Volendo evidenziare due caratteristiche portanti del suo stile, intanto notiamo la profonda conoscenza di tutto il materiale ritmico americano, dallo swing alla Oscar Peterson, agli ostinato modali di Tyner, per arrivare al soul e funk più bluesy e motorio e approdare infine al Sud di Antille e Brasile. Questo avviene anche all'interno dello stesso brano, con l'inserimento frequente di poliritmi cubani, montuno, pedali che creano una straordinaria tensione ritmica.

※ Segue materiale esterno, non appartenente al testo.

/-- A CAPTURE_READ on this device (R299): checks, then the bytes of the range with their stacks and what failed. -/
structure ReadOut where
  /-- Source byte, stack, status code of a failure or 0. -/
  bytes : List (Byte × Nat × Nat)
  hstacks : List Nat
  failed : List (Nat × Nat)
def capReadOut (s : State) (d i : Nat) (b : Block) (seg region off len : Nat) (stream : Bool) : ReadOut :=
  let p := s.plan
  let g := capGeom p d i b
  let rg := capRegion p d i b region
  let ws := capFields p d b region
  let addr := fun (x : Nat) => seg * g.bytes + rg.1 + (if stream then mirrorByte ws (off + x) else off + x)
  let l := (List.range len).map (fun x =>
    let a := addr x
    let h := capStack s d i a
    match (objGet s (capKey d i) a 1).head? with
    | some (v, bad) => (v, h, if s.hbm.failed.contains h then 10 else if bad then 9 else 0)
    | none => (0, h, 0))
  let hs := ((l.map (fun e => e.2.1)).eraseDups).mergeSort (fun a b => decide (a ≤ b))
  { bytes := l, hstacks := hs, failed := hs.filterMap (fun h => ((l.find? (fun e => e.2.1 == h && e.2.2 != 0)).map (fun e => (h, e.2.2)))) }

/-- Queue the bytes of a read as CAPTURE packets (R299, R404): the read completes with its last packet. `fn` and `tag` name the read. -/
def capReadStream (s : State) (d i k : Nat) (b : Block) (rc : CapRec) (region off : Nat) (o : ReadOut) (req : Request) (ap : Option (Nat × Nat)) : State :=
  match s.plan.stream d k with
  | none => s
  | some st =>
    let chunk := Nat.max 1 (st.nat 10 - 32)
    let len := o.bytes.length
    let n := ceilDiv len chunk
    let ok := fun (h : Nat) => !(o.failed.any (fun f => f.1 == h))
    let moved := (o.bytes.filter (fun e => ok e.2.1)).length
    let c : CapRead := { req := req, dome := d, stream := k, left := n, hstacks := o.hstacks, moved := [], bytes := moved, failed := o.failed, ap := ap }
    let s := { s with capReads := s.capReads ++ [c] }
    if n = 0 then readDone s c
    else
      (List.range n).foldl (fun (s : State) (j : Nat) =>
        let part := sliceL o.bytes (j * chunk) chunk
        let hs := ((part.map (fun e => e.2.1)).eraseDups)
        sendCapture s d k rc.seq i rc.seq region 0 s.time.tick64 (fun x => capUnitAt s.plan d i b region rc.first (off + j * chunk + x)) (off + j * chunk) (part.map (fun e => if ok e.2.1 then e.1 else 0))
          (some (.read req.fn req.tag hs ((part.filter (fun e => ok e.2.1)).length)))) s

/-- The aperture and command of which a read is a part: at the lead the newest command, at a member the one that its DATA names, which the model keeps as the
function ⟨256 + aperture, CMD_ID⟩ (R396). -/
def readPartOf (s : State) (m : Cmd) : Option (Nat × Nat) :=
  if 256 ≤ m.fn.port then some (m.fn.port - 256, m.fn.vf) else if m.aperture then some (m.flags / 256, (apOf s (m.flags / 256)).cmdId) else none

Per realizzare questa concezione, servono partner di gran levatura, con i quali si suona da tempo. Questo è proprio il rapporto che Kikoski intesse con Boris Kozlov e Gene Jackson. È davvero entusiasmante seguire il gioco degli sguardi che contrappunta le mille variazioni proposte dal pianista e subito raccolte dai partner, il tutto all'interno di una formula trio abbastanza classica, a dimostrazione di come le grandi scelte strategiche non abbiano molto a che fare con il risultato finale. La densità del discorso ascoltato alla Casa del Jazz il 14 febbraio, era di gran lunga superiore a quella offerta da molti trii post-evansiani, malgrado l'apparenza possa far pensare il contrario. Una formula è vitale per il grado di competenza ed entusiasmo offerto da chi la propone, più che per la sua posizione più o meno di "avanguardia". A dimostrarlo le interpretazioni di due standard arcinoti, "Stella by Starlight" e "My Funny Valentine", per molti repertorio ormai insuonabile, per Kikoski momento di grande concentrazione, il primo aperto in assolo, il secondo tutto per il pianoforte. La sua capacità di lavorare sul tema, fondendo innovazione e riconoscibilità, si univa al grande spessore emotivo del lavoro armonico, determinando momenti di grande emozione. Segnaliamo anche "Spacing", costruito per il contrabbassista e "Bridge of Dreams" di Milton Nascimento.
Il concerto è stato seguito da un pubblico numeroso ed entusiasta.